# thicken ink



## relisu (Dec 13, 2006)

hi all.....im new to the fourm. but was woundering how i can thicken silkscreen inks? was not sure if willflix base is what i need if anyone can help?thank you


----------



## Fluid (Jun 20, 2005)

Wilflex has a thickening powder used for making custom highdensity inks. You should be able to use this.

Why exactly are you wanting to thiken your inks?


----------



## relisu (Dec 13, 2006)

hello..and thank you for your reply...the ink i am using"international coating" seems a little to liquidy and is flooding threw screen which is a 250.


----------



## RichardGreaves (Nov 7, 2006)

relisu said:


> hello..and thank you for your reply...the ink i am using"international coating" seems a little to liquidy and is flooding threw screen which is a 250.


Which International Coatings ink?

It is very improbable that any plastisol "ink" would drip through mesh especially 250 mesh.

I may not be ink, it could be plasticizer or base.

I would question the logic of 'fixing' the odd ink, and I would replace it.


----------



## westmama (Feb 22, 2010)

I know this is an old thread, but I bought new ink and what to use it on some of my older (110 mesh screens)... any ideas how I can thicken it today-- with house hold items...or do I need to buy something.

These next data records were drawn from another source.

-- ==== Sys2Proof/Machine/Agents.lean ====
section
/-! DEFINITION. What each agent does in one step: the core (spec/60_exceptions.md R262), the host (spec/20_memory.md R96) and the
reset pin (spec/70_reset_and_hazards.md R300, R302). -/

namespace Sys2Proof.Machine

/-- The core step: decode PEND and run the command; a word that is no command ends in E_ILLEGAL (R126, R127, R262). -/
def coreStep (s : State) : Host.Outcome State Fault Refusal :=
  match decode s.pend with
  | .ok i => exec i s
  | .error _ => .next (s.raise .illegal)

/-- The core's turn: its step is enabled exactly when BUSY = 1 (R262); otherwise all state is kept (R279). -/
def coreTurn (s : State) : Host.Outcome State Fault Refusal := if s.busy then coreStep s else .next s

/-- A rising clk edge with rst_n low: ResetAll (R300). -/
def State.resetEdge (s : State) : State := { s.resetAll with rstCycles := s.rstCycles + 1 }

/-- rst_n goes low; nothing is sampled before the next clk edge (R300). -/
def State.driveReset (s : State) : State :=
  if s.rstN then { s with rstN := false, rstCycles := 0 } else s

/-- rst_n goes high; a pulse of fewer than RST_MIN clk edges is outside the rules (R302, log entry 8). -/
def releaseReset (s : State) : Host.Outcome State Fault Refusal :=
  if s.rstN then .next s
  else if s.rstCycles < s.params.rstMin then .fault .resetPulseTooShort
  else .next { s with rstN := true, rstCycles := 0 }

/-- One input. While rst_n is low a clk edge resets the core whoever's turn it is, and a bus access has no meaning (R302, log
entry 9). -/
def inputStep (i : Input) (s : State) : Host.Outcome State Fault Refusal :=
  match i with
  | .bus op => if s.rstN then .next (s.busAccess op) else .refused .busAccessInReset
  | .core => if s.rstN then coreTurn s else .next s.resetEdge
  | .clk => if s.rstN then .next s else .next s.resetEdge
  | .rstLow => .next s.driveReset
  | .rstHigh => releaseReset s

/-- The input that comes next; with none left the core has its turn, so that a command in flight completes (R322). -/
def State.nextInput (s : State) : Input := s.inputs.headD .core

/-- The state as the next input finds it: that input taken off the list, and the bus answer of the cycle before gone (ack is "1
for one cycle", R304). -/
def State.takeInput (s : State) : State := { s with inputs := s.inputs.tail, resp := .none }

end Sys2Proof.Machine
end

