/-! ## Depth (R190, R196) -/

/-- A leaf has no leaf below it. -/
theorem shallow_of_leaf {t : NodeTable} {i : NodeIdx} (h : (nodeAt t i).leaf = true) (d : Nat) : shallow t d i = true := by
  cases d <;> simp [shallow, h]

/-- Below an internal node stand the leaves below its children. -/
theorem shallow_succ_of_inner {t : NodeTable} {i : NodeIdx} (h : (nodeAt t i).leaf = false) (d : Nat) :
    shallow t (d + 1) i = true ↔ ∀ b, shallow t d (childOf (nodeAt t i) b) = true := by
  simp [shallow, h, childOf]

/-- A bound on the depth may be raised. -/
theorem shallow_mono {t : NodeTable} {i : NodeIdx} {d e : Nat} (h : shallow t d i = true) (hle : d ≤ e) :
    shallow t e i = true := by
  induction d generalizing e i with
  | zero => exact shallow_of_leaf h e
  | succ d ih =>
    cases hi : (nodeAt t i).leaf with
    | true => exact shallow_of_leaf hi e
    | false =>
      obtain ⟨e, rfl⟩ : ∃ e', e = e' + 1 := ⟨e - 1, by omega⟩
      rw [shallow_succ_of_inner hi] at h ⊢
      exact fun b => ih (h b) (by omega)

/-- No path to a leaf is longer than the depth. -/
theorem LeafPath.length_le {t : NodeTable} {i : NodeIdx} {p : List Bool} {d : Nat} (hp : LeafPath t i p)
    (h : shallow t d i = true) : p.length ≤ d := by
  induction p generalizing i d with
  | nil => exact Nat.zero_le d
  | cons b p ih =>
    obtain ⟨hi, hp⟩ := hp
    cases d with
    | zero => exact absurd (hi.symm.trans h) (by decide)
    | succ d => exact Nat.succ_le_succ (ih hp ((shallow_succ_of_inner hi d).mp h b))

/-! ## The weights along a path (R172, R175) -/

/-- The weight of node k, as a number. -/
def weightOf (t : NodeTable) (k : Nat) : Nat := (nodeAt t (BitVec.ofNat 9 k)).weight.toNat

/-- The index of the child of node k that a bit leads to. -/
def childIdx (t : NodeTable) (k : Nat) (b : Bool) : Nat := (childOf (nodeAt t (BitVec.ofNat 9 k)) b).toNat

theorem ofNat_childIdx (t : NodeTable) (k : Nat) (b : Bool) :
    BitVec.ofNat 9 (childIdx t k b) = childOf (nodeAt t (BitVec.ofNat 9 k)) b := ofNat_toNat_idx _

/-- The nodes below index `size` are n leaves that weigh something and, behind them, merges whose weights are exact. -/
structure MergeTree (t : NodeTable) (n size : Nat) : Prop where
  leaf   : ∀ k, k < n → (nodeAt t (BitVec.ofNat 9 k)).leaf = true ∧ 1 ≤ weightOf t k
  merged : ∀ k, n ≤ k → k < size → MergedAt t n k
  exact  : ∀ k, n ≤ k → k < size → weightOf t k = weightOf t (childIdx t k false) + weightOf t (childIdx t k true)

/-- The children of a merged node are in the collection it is made from. -/
theorem MergedAt.collected_childIdx {t : NodeTable} {n k : Nat} (h : MergedAt t n k) (b : Bool) :
    Collected t n k (childIdx t k b) := by
  obtain ⟨hl, hr, -⟩ := h.smallest
  cases b with
  | false => exact hl
  | true => exact hr

/-- A node in the collection of a later node is no child of an earlier one. -/
theorem Collected.ne_childIdx {t : NodeTable} {n k c i : Nat} (h : Collected t n k i) (hc : n ≤ c) (hk : c < k) (b : Bool) :
    i ≠ childIdx t c b := by
  obtain ⟨hl, hr⟩ := h.2 c hc hk
  cases b with
  | false => exact hl.symm
  | true => exact hr.symm

theorem NodeBefore.weightOf_le {t : NodeTable} {i j : Nat} (h : NodeBefore t i j) : weightOf t i ≤ weightOf t j := by
  rcases h with h | ⟨h, -⟩
  · exact h.le
  · exact (congrArg BitVec.toNat h).le

/-- A node left in the collection weighs at least as much as the two that are taken (R172). -/
theorem MergedAt.weightOf_childIdx_le {t : NodeTable} {n k i : Nat} (h : MergedAt t n k) (hi : Collected t n k i)
    (hne : ∀ b, i ≠ childIdx t k b) (b : Bool) : weightOf t (childIdx t k b) ≤ weightOf t i := by
  obtain ⟨-, -, -, hleft, hright⟩ := h.smallest
  cases b with
  | false => exact (hleft i hi (hne false)).weightOf_le
  | true => exact (hright i hi (hne false) (hne true)).weightOf_le

section
variable {t : NodeTable} {n size : Nat} (h : MergeTree t n size)
include h

/-- A merged node weighs the sum of its children, whichever comes first. -/
theorem MergeTree.weightOf_eq {k : Nat} (hn : n ≤ k) (hk : k < size) (b : Bool) :
    weightOf t k = weightOf t (childIdx t k b) + weightOf t (childIdx t k !b) := by
  have hsum := h.exact k hn hk
  cases b with
  | false => exact hsum
  | true => exact hsum.trans (Nat.add_comm _ _)

/-- Every node weighs something: the leaves do. -/
theorem MergeTree.weightOf_pos {k : Nat} (hk : k < size) : 1 ≤ weightOf t k := by
  induction k using Nat.strong_induction_on with
  | _ k ih =>
    rcases Nat.lt_or_ge k n with hn | hn
    · exact (h.leaf k hn).2
    · have hchild : childIdx t k false < k := (h.merged k hn hk).childOf_lt false
      have hpos := ih _ hchild (hchild.trans hk)
      have hsum := h.weightOf_eq hn hk false
      omega

/-- A node i that is in a collection after the merge c weighs at least as much as each child of c. Either i was there at c
and was not taken, or it is c, or it was made after c from nodes of which this holds. -/
theorem MergeTree.weightOf_childIdx_le {k c i : Nat} (hi : Collected t n k i) (hc : n ≤ c) (hck : c < k) (hk : k ≤ size)
    (b : Bool) : weightOf t (childIdx t c b) ≤ weightOf t i := by
  induction i using Nat.strong_induction_on generalizing k with
  | _ i ih =>
    have hik := hi.1
    rcases lt_trichotomy i c with hlt | rfl | hgt
    · have hatMerge : Collected t n c i := ⟨hlt, fun j hj hjc => hi.2 j hj (hjc.trans hck)⟩
      exact (h.merged c hc (by omega)).weightOf_childIdx_le hatMerge (hi.ne_childIdx hc hck) b
    · have hsum := h.weightOf_eq hc (by omega) b
      omega
    · have hin : n ≤ i := by omega
      have hmerged := h.merged i hin (by omega)
      have hchild := ih (childIdx t i false) (hmerged.childOf_lt false) (hmerged.collected_childIdx false) hgt (by omega)
      have hsum := h.weightOf_eq hin (by omega) false
      omega

/-- A node with other nodes below it is a merged one. -/
theorem MergeTree.le_of_not_shallow {d k : Nat} (hdeep : shallow t d (BitVec.ofNat 9 k) = false) : n ≤ k := by
  by_contra hn
  obtain ⟨hleaf, -⟩ := h.leaf k (Nat.lt_of_not_le hn)
  exact absurd ((shallow_of_leaf hleaf d).symm.trans hdeep) (by decide)

/-- A node with a path of more than d steps below it weighs at least F(d + 3), and one of its children at least F(d + 2). Its
deep child c weighs F(d + 2) and has a child of weight F(d + 1); the sibling of c is in a collection after c, so it weighs
F(d + 1) too. -/
theorem MergeTree.fib_le_weightOf {d k : Nat} (hk : k < size) (hdeep : shallow t d (BitVec.ofNat 9 k) = false) :
    Nat.fib (d + 3) ≤ weightOf t k ∧ ∃ b, Nat.fib (d + 2) ≤ weightOf t (childIdx t k b) := by
  have hn := h.le_of_not_shallow hdeep
  have hmerged := h.merged k hn hk
  have hlt (b : Bool) : childIdx t k b < k := hmerged.childOf_lt b
  induction d generalizing k with
  | zero =>
    have hleft := h.weightOf_pos ((hlt false).trans hk)
    have hright := h.weightOf_pos ((hlt true).trans hk)
    have hsum := h.exact k hn hk
    exact ⟨show 2 ≤ weightOf t k by omega, false, hleft⟩
  | succ d ih =>
    obtain ⟨b, hchild⟩ : ∃ b, shallow t d (BitVec.ofNat 9 (childIdx t k b)) = false := by
      by_contra hall
      push Not at hall
      refine absurd (((shallow_succ_of_inner hmerged.leaf d).mpr fun b => ?_).symm.trans hdeep) (by decide)
      rw [← ofNat_childIdx]
      exact Bool.eq_true_of_not_eq_false (hall b)
    have hcn := h.le_of_not_shallow hchild
    have hck := (hlt b).trans hk
    have hcm := h.merged _ hcn hck
    obtain ⟨hdeepChild, b', hgrandchild⟩ := ih hck hchild hcn hcm hcm.childOf_lt
    have hsibling := h.weightOf_childIdx_le (hmerged.collected_childIdx !b) hcn (hlt b) hk.le b'
    refine ⟨?_, b, hdeepChild⟩
    calc Nat.fib (d + 1 + 3) = Nat.fib (d + 2) + Nat.fib (d + 3) := Nat.fib_add_two
      _ ≤ weightOf t (childIdx t k !b) + weightOf t (childIdx t k b) := by omega
      _ = weightOf t k := by rw [h.weightOf_eq hn hk b, Nat.add_comm]

/-- A node whose weight fits 32 bits has no path of more than 45 steps below it: F(48) is past 2^32 (R196). -/
theorem MergeTree.shallow_45 {k : Nat} (hk : k < size) : shallow t 45 (BitVec.ofNat 9 k) = true := by
  by_contra hdeep
  have hweight : Nat.fib 48 ≤ weightOf t k := (h.fib_le_weightOf hk (Bool.eq_false_of_not_eq_true hdeep)).1
  have hfib : Nat.fib 48 = 4807526976 := by norm_num [Nat.fib]
  have hfits : weightOf t k < 2 ^ 32 := BitVec.isLt _
  omega

end

/-- The tree BUILD makes (R171, R172, R175). -/
theorem exec_build_mergeTree {s t : State} (hfreq : FreqConsistent s) (hv : s.treeValid = false)
    (h : 1 ≤ presentSymbols s.freq) (hexec : exec .build s = .next t) :
    MergeTree t.node (presentSymbols s.freq) t.nnodes.toNat ∧ t.root ≠ NIL ∧ t.root.toNat < t.nnodes.toNat := by
  obtain ⟨t1, hexec1, -, hleaf, -⟩ := buildPlacesLeavesInOrder s hv
  cases hexec.symm.trans hexec1
  obtain ⟨t2, hexec2, -, hnnodes, hroot, hmerged⟩ := exec_build_tree hv h
  cases hexec.symm.trans hexec2
  obtain ⟨-, hexact⟩ := weightsNeverWrap s t hfreq hv h hexec
  have hn := presentSymbols_le s.freq
  refine ⟨⟨fun k hk => ?leaf, hmerged, fun k hk hlt => ?exact⟩, fun hnil => ?nil, by omega⟩
  case leaf =>
    obtain ⟨sym, hsym, hnode⟩ := hleaf k hk
    change nodeAt t.node (BitVec.ofNat 9 k) = _ at hnode
    rw [weightOf, hnode]
    exact ⟨rfl, Nat.pos_of_ne_zero fun hzero => hsym (BitVec.eq_of_toNat_eq hzero)⟩
  case exact =>
    rw [weightOf, weightOf, weightOf, ofNat_childIdx, ofNat_childIdx]
    exact hexact k hk hlt
  case nil =>
    have hNIL : t.root.toNat = 511 := congrArg BitVec.toNat hnil
    omega

/-! ## The codes of a shallow tree (R190, R192) -/

/-- Over a tree of depth d, at least 1 and within CODE_STORE, GEN makes codes of at most d bits (R190). -/
theorem genCodes_of_shallow {s : State} {d : Nat} (hroot : s.root ≠ NIL) (hpos : 1 ≤ d) (hd : d ≤ Config.codeStore)
    (h : shallow s.node d s.root = true) : ∃ c m, genCodes s = .ok (c, m) ∧ m ≤ d := by
  cases hi : (s.nodeAt s.root).leaf with
  | true => exact ⟨_, 1, genCodes_leaf hroot hi, hpos⟩
  | false =>
    obtain ⟨hok, -⟩ := walk_ok_or_codelen (t := s.node) (i := s.root) (v := 0) (Nat.zero_add Config.codeStore)
      (freshCodes, 0)
    obtain ⟨⟨c, m⟩, hwalk⟩ := hok (shallow_mono h hd)
    obtain ⟨p, hp, rfl⟩ := (walk_walked (pre := []) hwalk).longest
    exact ⟨c, _, (genCodes_inner hroot hi).trans hwalk, by simpa using hp.length_le h⟩

/-- No entry is longer than the longest code. -/
theorem HoldsTreeCodes.len_le {s : State} {m : Nat} (h : HoldsTreeCodes s m) (sym : Byte) :
    (s.codeAt sym).len.toNat ≤ m := by
  cases hv : (s.codeAt sym).valid with
  | true => exact (h.len_bounds hv).2
  | false =>
    rw [h.eq_blank hv]
    exact Nat.zero_le m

My ink is permaset aqua purple

Thanks!


----------



## RichardGreaves (Nov 7, 2006)

*Thicken water-base Permaset ink with household products*



westmama said:


> I bought new ink and what to use it on some of my older (110 mesh screens)... any ideas how I can thicken it today-- with house hold items...or do I need to buy something.
> 
> My ink is permaset aqua purple


Try corn starch.


----------



## westmama (Feb 22, 2010)

that's a good idea. Thank you! 

I will try a small batch and see if it works. I'll post the results for future prosperity.


----------